* _Work instruction_: Set down, please, without alteration, the lines of the entries below from the first through the one containing "def execFence (_ignoredRd".

Extracted data entries
-- ==== Sys2Proof/Machine/FenceSystem.lean ====
section
/-! DEFINITION. FENCE, ECALL and EBREAK (49_fence_system R280 to R285). -/

namespace Sys2Proof.Machine

/-- FENCE (R280): no effect, whatever the ignored bits. The step retires it. -/
def execFence (_ignoredRd _ignoredRs1 : RegIdx) (_ignoredImm : BitVec 12) (s : State) : Result := .next s

/-- ECALL (R282): halt, no report. -/
def execEcall (s : State) : Result := .next s.halt

/-- EBREAK (R285): halt, no report. -/
def execEbreak (s : State) : Result := .next s.halt

end Sys2Proof.Machine
end

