-- ==== Sys2Proof/Machine/Run.lean ====
section
/-! DEFINITION. Runs (40_cycle R149, 70_reset R348). -/

namespace Sys2Proof.Machine

/-- A run from a state, under fuel (40_cycle R149): steps are taken until `halted` is set, the flag checked once before each
step. Nothing but `halted` and the fuel ends it: there is no interrupt and no timeout. It answers the state reached: if that
state is `Halted`, the run has ended there (70_reset R348); if it is `Running`, the fuel ended and the run has not (log entry
25). -/
def run : Nat → State → Result
  | 0, s => .next s
  | fuel + 1, s =>
    if s.halted then .next s
    else
      match step s with
      | .next t => run fuel t
      | .fault f => .fault f
      | .refused r => .refused r

/-- The run of an image: the cold start, the one kind of run the spec defines (70_reset R341), and then the steps. -/
def runImage (p : Platform) (image : List Byte) (fuel : Nat) : Result :=
  match boot p image with
  | .next s => run fuel s
  | .fault f => .fault f
  | .refused r => .refused r

end Sys2Proof.Machine
end

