/-- A branch completes in every state: `next_pc` is `pc + offset` when the condition holds and is left alone when not, and
nothing else changes (43_branches R180). -/
def BranchResult (mk : RegIdx → RegIdx → BitVec 13 → Instr) (cond : Word → Word → Prop) : Prop :=
  ∀ (s : State) (rs1 rs2 : RegIdx) (offset : BitVec 13),
    ∃ t, exec (mk rs1 rs2 offset) s = .next t ∧
      (cond (s.readReg rs1) (s.readReg rs2) → SetsNextPc s t (relative s.pc offset.toInt)) ∧
      (¬ cond (s.readReg rs1) (s.readReg rs2) → SetsNextPc s t s.nextPc)

/-- A load of `n` bytes completes in every legal configuration: from the console window it writes 0; from RAM, aligned, it
writes the value of the bytes at the address; and when the access fails it appends the LoadFault record and writes no
register (44_loads R195 to R201). -/
def LoadResult (mk : RegIdx → RegIdx → BitVec 12 → Instr) (n : Nat) (value : Memory → Nat → Word) : Prop :=
  ∀ (s : State) (rd rs1 : RegIdx) (imm : BitVec 12), s.platform.wf →
    ∃ t, exec (mk rd rs1 imm) s = .next t ∧
      (InConsole s.platform (effective s rs1 imm) → WritesRegister s t rd 0#32) ∧
      (InRam s.platform (effective s rs1 imm) → (effective s rs1 imm).toNat % n = 0 →
        WritesRegister s t rd (value s.mem (effective s rs1 imm).toNat)) ∧
      (InRam s.platform (effective s rs1 imm) → (effective s rs1 imm).toNat % n ≠ 0 →
        Reports s t .loadFault .misaligned (effective s rs1 imm)) ∧
      (Unmapped s.platform (effective s rs1 imm) → Reports s t .loadFault .outOfRange (effective s rs1 imm))

/-- A store of `n` bytes completes in every legal configuration: to RAM, aligned, it stores the low bytes of `x[rs2]` at the
effective address and leaves every other byte; in the console window it appends the low byte as a character at offset 0 and
nothing at the offsets other than 0, 4 and 8; and when the access fails it appends the StoreFault record and changes no
byte. -/
def StoreResult (mk : RegIdx → RegIdx → BitVec 12 → Instr) (n : Nat) : Prop :=
  ∀ (s : State) (rs1 rs2 : RegIdx) (imm : BitVec 12), s.platform.wf → s.mem.wf = true →
    ∃ t, exec (mk rs1 rs2 imm) s = .next t ∧
      (InRam s.platform (effective s rs1 imm) → (effective s rs1 imm).toNat % n = 0 →
        StoresBytes s t (effective s rs1 imm) n (s.readReg rs2)) ∧
      (InRam s.platform (effective s rs1 imm) → (effective s rs1 imm).toNat % n ≠ 0 →
        Reports s t .storeFault .misaligned (effective s rs1 imm)) ∧
      (Unmapped s.platform (effective s rs1 imm) → Reports s t .storeFault .outOfRange (effective s rs1 imm)) ∧
      (effective s rs1 imm = s.platform.consoleBase → Emits s t [(s.readReg rs2).extractLsb' 0 8]) ∧
      (∀ o : Nat, o < 12 → o ≠ 0 → o ≠ 4 → o ≠ 8 →
        (effective s rs1 imm).toNat = s.platform.consoleBase.toNat + o → Emits s t [])
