/-- All a write can do: append to the console stream, store in RAM, or fail. -/
theorem memWrite_cases (s : State) (a : Word) (w : Width) (v : Word) :
    (memWrite s a w v = .ok (s.consoleWrite (a.toNat - s.platform.consoleBase.toNat) v) ∧
      checkAccess s.platform a w = .console) ∨
    (memWrite s a w v = .ok (s.ramWrite a w v) ∧ checkAccess s.platform a w = .ram) ∨
    (∃ e, memWrite s a w v = .error e ∧ checkAccess s.platform a w = .fails e) := by
  unfold memWrite
  split
  · exact .inl ⟨rfl, by assumption⟩
  · exact .inr (.inr ⟨_, rfl, by assumption⟩)
  · exact .inr (.inl ⟨rfl, by assumption⟩)

/-- All a load can do: write its register, or append one LoadFault record. -/
theorem loadInto_cases (s : State) (w : Width) (ext : Word → Word) (rd : RegIdx) (a : Word) :
    (∃ v, memRead s a w = .ok v ∧ s.loadInto w ext rd a = s.writeReg rd (ext v)) ∨
    (∃ e, memRead s a w = .error e ∧ s.loadInto w ext rd a = s.report .loadFault e.toReport a) := by
  unfold State.loadInto
  split
  · rename_i v h; exact .inl ⟨v, h, rfl⟩
  · rename_i e h; exact .inr ⟨e, h, rfl⟩

/-- All a store can do: append to the console stream, store in RAM, or append one StoreFault record. -/
theorem storeTo_cases (s : State) (w : Width) (a v : Word) :
    (s.storeTo w a v = s.consoleWrite (a.toNat - s.platform.consoleBase.toNat) v ∧
      checkAccess s.platform a w = .console) ∨
    (s.storeTo w a v = s.ramWrite a w v ∧ checkAccess s.platform a w = .ram) ∨
    (∃ e, s.storeTo w a v = s.report .storeFault e.toReport a ∧ checkAccess s.platform a w = .fails e) := by
  unfold State.storeTo
  obtain ⟨h, hc⟩ | ⟨h, hc⟩ | ⟨e, h, hc⟩ := memWrite_cases s a w v
  · exact .inl ⟨by rw [h], hc⟩
  · exact .inr (.inl ⟨by rw [h], hc⟩)
  · exact .inr (.inr ⟨e, by rw [h], hc⟩)

/-! ### The step -/

/-- A branch leaves the state alone or sets `next_pc` to its target. -/
theorem branchIf_cases (cond : Word → Word → Bool) (rs1 rs2 : RegIdx) (offset : BitVec 13) (s : State) :
    branchIf cond rs1 rs2 offset s = s ∨
      branchIf cond rs1 rs2 offset s = s.setNextPc (s.pc + offset13 offset) := by
  unfold branchIf
  split
  · exact .inr rfl
  · exact .inl rfl

/-- A fetch reads the configuration, `pc` and RAM, and nothing else. -/
theorem fetch_congr (hp : t.platform = s.platform) (hpc : t.pc = s.pc) (hm : t.mem = s.mem) : t.fetch = s.fetch := by
  rw [State.fetch, State.fetch, memRead, memRead, hp, hpc, hm]

theorem retire_of_running (h : s.halted = false) : s.retire = s.commit := by
  rw [State.retire, h]
  rfl

theorem retire_of_halted (h : s.halted = true) : s.retire = s := by
  rw [State.retire, if_pos h]

/-- What executing an instruction can make of a state. -/
inductive Effect (i : Instr) (s : State) : State → Prop where
  /-- FENCE, and a branch not taken. -/
  | nothing : Effect i s s
  /-- An instruction with a destination register writes it. -/
  | register (v : Word) : Effect i s (s.writeReg (rdOf (encode i)) v)
  /-- JAL and JALR write it and set `next_pc`. -/
  | jump (v target : Word) (even : i.wf = true → s.pc.getLsbD 0 = false → target.getLsbD 0 = false) :
    Effect i s ((s.writeReg (rdOf (encode i)) v).setNextPc target)
  /-- A branch taken sets `next_pc`. -/
  | branch (target : Word) (even : i.wf = true → s.pc.getLsbD 0 = false → target.getLsbD 0 = false) :
    Effect i s (s.setNextPc target)
  /-- A load that fails makes one record, of its address. -/
  | loadFailed (op : opcodeOf (encode i) = 0b0000011#7) (w : Width) (width : w.bytes = 2 ^ ((funct3Of (encode i)).toNat % 4))
    (e : AccessError) (checked : checkAccess s.platform (s.address (rs1Of (encode i)) (immIField (encode i))) w = .fails e) :
    Effect i s (s.report .loadFault e.toReport (s.address (rs1Of (encode i)) (immIField (encode i))))
  /-- A store that fails makes one record, of its address. -/
  | storeFailed (op : opcodeOf (encode i) = 0b0100011#7) (w : Width) (width : w.bytes = 2 ^ ((funct3Of (encode i)).toNat % 4))
    (e : AccessError) (checked : checkAccess s.platform (s.address (rs1Of (encode i)) (immSField (encode i))) w = .fails e) :
    Effect i s (s.report .storeFault e.toReport (s.address (rs1Of (encode i)) (immSField (encode i))))
  /-- A store to the console window. -/
  | console (op : opcodeOf (encode i) = 0b0100011#7) (o : Nat) (v : Word) : Effect i s (s.consoleWrite o v)
  /-- A store to RAM that passed the checks. -/
  | ram (op : opcodeOf (encode i) = 0b0100011#7) (a : Word) (w : Width) (v : Word)
    (checked : checkAccess s.platform a w = .ram) : Effect i s (s.ramWrite a w v)
  /-- ECALL and EBREAK. -/
  | halts (which : i = .ecall ∨ i = .ebreak) : Effect i s s.halt

theorem even_add {x y : Word} (hx : x.getLsbD 0 = false) (hy : y.getLsbD 0 = false) : (x + y).getLsbD 0 = false := by
  simp only [BitVec.getLsbD, Nat.testBit_zero, decide_eq_false_iff_not, BitVec.toNat_add] at *
  omega

theorem branch_effect (i : Instr) (s : State) (cond : Word → Word → Bool) (rs1 rs2 : RegIdx) (offset : BitVec 13)
    (h : i.wf = true → offset.getLsbD 0 = false) : Effect i s (branchIf cond rs1 rs2 offset s) := by
  obtain e | e := branchIf_cases cond rs1 rs2 offset s
  · rw [e]; exact .nothing
  · rw [e]
    refine .branch _ fun hw hp => even_add hp ?_
    rw [offset13, BitVec.getLsbD_signExtend, if_pos (by decide), h hw]
    rfl

theorem load_effect (i : Instr) (s : State) (w : Width) (ext : Word → Word) (op : opcodeOf (encode i) = 0b0000011#7)
    (width : w.bytes = 2 ^ ((funct3Of (encode i)).toNat % 4)) :
    Effect i s (s.loadInto w ext (rdOf (encode i)) (s.address (rs1Of (encode i)) (immIField (encode i)))) := by
  obtain ⟨v, -, e⟩ | ⟨x, hx, e⟩ :=
    loadInto_cases s w ext (rdOf (encode i)) (s.address (rs1Of (encode i)) (immIField (encode i)))
  · rw [e]; exact .register _
  · rw [e]; exact .loadFailed op w width x (memRead_error_iff.1 hx)

theorem store_effect (i : Instr) (s : State) (w : Width) (v : Word) (op : opcodeOf (encode i) = 0b0100011#7)
    (width : w.bytes = 2 ^ ((funct3Of (encode i)).toNat % 4)) :
    Effect i s (s.storeTo w (s.address (rs1Of (encode i)) (immSField (encode i))) v) := by
  obtain ⟨e, -⟩ | ⟨e, hc⟩ | ⟨x, e, hc⟩ := storeTo_cases s w (s.address (rs1Of (encode i)) (immSField (encode i))) v
  · rw [e]; exact .console op _ _
  · rw [e]; exact .ram op _ _ _ hc
  · rw [e]; exact .storeFailed op w width x hc

theorem register_effect (i : Instr) (s : State) (rd : RegIdx) (v : Word) (h : rdOf (encode i) = rd) :
    Effect i s (s.writeReg rd v) := h ▸ Effect.register v
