/-- Storing a value where it is stored changes nothing: canonical memories with equal bytes are equal. -/
theorem Memory.store_store {m : Memory} (hm : m.wf = true) (a : Nat) (w : Width) (v : Word) :
    (m.store a w v).store a w v = m.store a w v := by
  have hs := Memory.store_wf a w v hm
  refine Memory.eq_of_read (Memory.store_wf a w v hs) hs fun x => ?_
  rw [Memory.read_store a x w v hs, Memory.read_store a x w v hm]
  split <;> rfl

theorem ramWrite_ramWrite (hm : s.mem.wf = true) (a : Word) (w : Width) (v : Word) :
    (s.ramWrite a w v).ramWrite a w v = s.ramWrite a w v := by
  simp only [State.ramWrite, Memory.store_store hm]

/-- Settles O20: a write to RAM that succeeds is aligned, so it stores. -/
theorem ramWriteIsIdempotent : Obligations.RamWriteIsIdempotent := by
  intro s t a w v hp hm ha h
  by_cases hal : a.toNat % w.bytes = 0
  · obtain rfl : s.ramWrite a w v = t := by simpa [memWrite_of_ram hp ha hal] using h
    exact (memWrite_of_ram (s := s.ramWrite a w v) hp ha hal v).trans (congrArg Except.ok (ramWrite_ramWrite hm a w v))
  · simp [memWrite_of_misaligned hp ha hal] at h

theorem storeTo_of_ram (hp : s.platform.wf) (ha : InRam s.platform a) (hal : a.toNat % w.bytes = 0) (v : Word) :
    s.storeTo w a v = s.ramWrite a w v := by
  rw [State.storeTo, memWrite_of_ram hp ha hal]

/-- Settles O22: SW stores the word, and the fetch is a word read at the same address. -/
theorem storedWordIsFetched : Obligations.StoredWordIsFetched := by
  intro s rs1 rs2 imm hp hm ha hal
  refine ⟨_, rfl, ?_⟩
  rw [address_eq_effective, storeTo_of_ram (w := .word) hp ha hal]
  exact memRead_stored_word hp hm ha hal (s.readReg rs2)

/-! ### Accesses in neither range -/

theorem loadInto_of_unmapped (h : Unmapped s.platform a) (ext : Word → Word) (rd : RegIdx) :
    s.loadInto w ext rd a = s.report .loadFault .outOfRange a := by
  rw [State.loadInto, memRead_of_unmapped h]
  rfl

theorem storeTo_of_unmapped (h : Unmapped s.platform a) (v : Word) :
    s.storeTo w a v = s.report .storeFault .outOfRange a := by
  rw [State.storeTo, memWrite_of_unmapped h]
  rfl

/-- Settles O54: all such an access does is make its record. -/
theorem neitherRangeFailsWithoutEffect : Obligations.NeitherRangeFailsWithoutEffect := by
  intro s a w v hu
  refine ⟨memRead_of_unmapped hu, memWrite_of_unmapped hu v, fun ext rd => ?_, ?_⟩
  · rw [loadInto_of_unmapped hu]
    exact ⟨fun _ => rfl, fun _ => rfl, rfl⟩
  · rw [storeTo_of_unmapped hu]
    exact ⟨fun _ => rfl, fun _ => rfl, rfl⟩

/-! ### The loaded image -/

theorem boot_of_fits (hp : p.wf) {image : List Byte} (fits : image.length ≤ p.memorySize) :
    boot p image = .next ((State.resetFor p).loadImage image) := by
  rw [boot, if_pos hp, if_pos fits]

/-- A boot that answers a state had a legal configuration and an image that fits, and the state is reset with the image. -/
theorem boot_next {image : List Byte} (h : boot p image = .next s) :
    p.wf ∧ image.length ≤ p.memorySize ∧ s = (State.resetFor p).loadImage image := by
  unfold boot at h
  split at h
  · split at h
    · cases h
      exact ⟨‹_›, ‹_›, rfl⟩
    · cases h
  · cases h

/-- After the load byte `i` of RAM is byte `i` of the image, and zero past its end (20_memory R53). -/
theorem loadImage_read (p : Platform) (image : List Byte) (i : Nat) :
    ((State.resetFor p).loadImage image).mem.read (p.memoryBase.toNat + i) = image.getD i 0#8 := by
  rw [State.loadImage_mem]
  refine (Memory.read_writeBytes p.memoryBase.toNat _ image (State.resetFor_mem_wf p)).trans ?_
  by_cases hi : i < image.length
  · rw [if_pos (by omega), Nat.add_sub_cancel_left]
  · rw [if_neg (by omega), List.getD_eq_default _ _ (by omega)]
    rfl

/-- The entry point is an aligned address of RAM (00_scope R10). -/
theorem memoryBase_inRam (hp : p.wf) : InRam p p.memoryBase ∧ p.memoryBase.toNat % Width.word.bytes = 0 := by
  obtain ⟨-, -, -, base, -, size⟩ := hp
  exact ⟨⟨by omega, by omega⟩, base⟩

/-- Settles O27: the bytes are the load's, and the first fetch reads the first four of them at the entry point. -/
theorem bootLoadsTheImage : Obligations.BootLoadsTheImage := by
  intro p image hp
  refine ⟨fun fits => ⟨_, boot_of_fits hp fits, rfl, loadImage_read p image, ?_⟩, fun long => ?_⟩
  · obtain ⟨inRam, aligned⟩ := memoryBase_inRam hp
    refine (memRead_of_ram hp inRam aligned).trans (congrArg Except.ok ?_)
    have byte := loadImage_read p image
    have byte0 := byte 0
    rw [Nat.add_zero] at byte0
    rw [Memory.load, byte0, byte, byte, byte, wordOfBytes]
  · rw [boot, if_pos hp, if_neg (by omega)]

theorem State.Inv.loadImage (h : s.Inv) {image : List Byte} (fits : image.length ≤ s.platform.memorySize) :
    (s.loadImage image).Inv :=
  { h with
    memCanonical := Memory.writeBytes_wf _ image h.memCanonical
    memInRam := Memory.writeBytes_within ⟨Nat.le_refl _, by simpa using fits⟩ h.memInRam }

/-- Settles O30: the reset state has the invariant, and the load of an image that fits keeps it. -/
theorem bootHasTheInvariant : Obligations.BootHasTheInvariant := by
  intro p image s h
  obtain ⟨hp, fits, rfl⟩ := boot_next h
  exact (resetFor_inv hp).loadImage fits

/-! ### The instructions that reach RAM and the console -/

/-- An instruction's word is of the group it was decoded from. -/
theorem opcodeOf_encode_of_decodeWord {iw : Word} {i : Instr} (h : decodeWord iw = .ok i) :
    opcodeOf (encode i) = opcodeOf iw := by
  simp only [decodeWord, decodeJalr, decodeBranch, decodeLoad, decodeStore, decodeOpImm, decodeShiftLeft, decodeShiftRight,
    decodeOp, decodeOpBase, decodeOpAlt, decodeMulDiv, decodeMiscMem, decodeSystem] at h
  split at h
  case h_12 => cases h -- an unknown opcode
  case h_11 hop => -- ECALL and EBREAK
    rw [hop]
    repeat' split at h
    all_goals cases h <;> rfl
  all_goals
    rename_i hop
    rw [hop]
    repeat' split at h
    all_goals cases h <;> simp [encode]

* _Expected answer_:
-- ==== Sys2Proof/Machine/FenceSystem.lean ====
section
/-! DEFINITION. FENCE, ECALL and EBREAK (49_fence_system R280 to R285). -/

namespace Sys2Proof.Machine

/-- FENCE (R280): no effect, whatever the ignored bits. The step retires it. -/
def execFence (_ignoredRd _ignoredRs1 : RegIdx) (_ignoredImm : BitVec 12) (s : State) : Result := .next s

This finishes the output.